I experienced what it meant to live in a system that only gave you opportunities if you expressed the right thoughts, if you were in line with what the authorities expected you to do.

But I always wanted to travel the world, and joining the Diplomatic Service was my dream. 

However, I knew that under the East German socialist regime, my dream would forever be unattainable.

Thus, I did the next best thing to see the world: study languages—English and Farsi. Thirty years ago, I found myself working on my doctoral thesis in Iran’s capital Tehran, anxiously following the news from home.

On my return, I swiftly applied to join the diplomatic corps of the new Germany, and got accepted.

The Fall of the Berlin Wall and the October 3, 1990 reunification changed my life and opened up a new path for my future.

My career as a diplomat has since lead me to many different parts of the world until I arrived in Nairobi last year. 

But looking ahead, I believe the message of freedom and opportunity that the fall of The Wall signifies is as important as ever today.

Kenyans today enjoy many political and social freedoms that we in East Germany in 1989 did not have.

But many Kenyans today unfortunately lack the economic opportunities to realize their full potential, separated by invisible walls from a better future. 

This is, of course, is something that the Kenyan government is striving to change under the Big Four Agenda spearheaded by the President. Germany is closely standing by Kenya on this path.

It never ceases to amaze me how many hardworking young people I see and meet here in Kenya, since my own country struggles with an ageing population. And also I see the opportunity here. 

Together with the Kenyan government and companies we are working on a joint programme with Technical Vocational Education and Training Institutions (TVET), as well as on the establishment of an East African-German University for Applied Sciences.

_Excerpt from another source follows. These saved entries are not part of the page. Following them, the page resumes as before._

-- ==== Sys2Proof/Machine/ResetEvent.lean ====
section
/-! DEFINITION. The RESET event (R147, R148). -/

namespace Sys2Proof.Machine

/-- RESET of instance `n`, one atomic step (R147): CON = 0, STATC and every storage register a fresh draw, FAULTS
unchanged (R148). The other instances are not touched (R12, R144). -/
def resetStep (n : Nat) (s : State) : Result :=
  match s.insts[n]? with
  | none => .refused .noSuchInstance
  | some x =>
    .next { s with
      insts := s.insts.set n (Instance.atReset x.params s.draws x.faults)
      rdata := none
      draws := s.draws + resetDraws }

end Sys2Proof.Machine
end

In fact, we have put our  development cooperation agenda with Kenya under the theme “Bringing youth into employment”. 

The various scholarships we offer to young Kenyans, the German Academic Exchange Service (DAAD), our cultural Goethe Institut and the German School in Nairobi—open for students from Kenya, Germany and all other backgrounds—are proof of our strong and lasting relations.

I commit to strengthening the ties between our countries and peoples.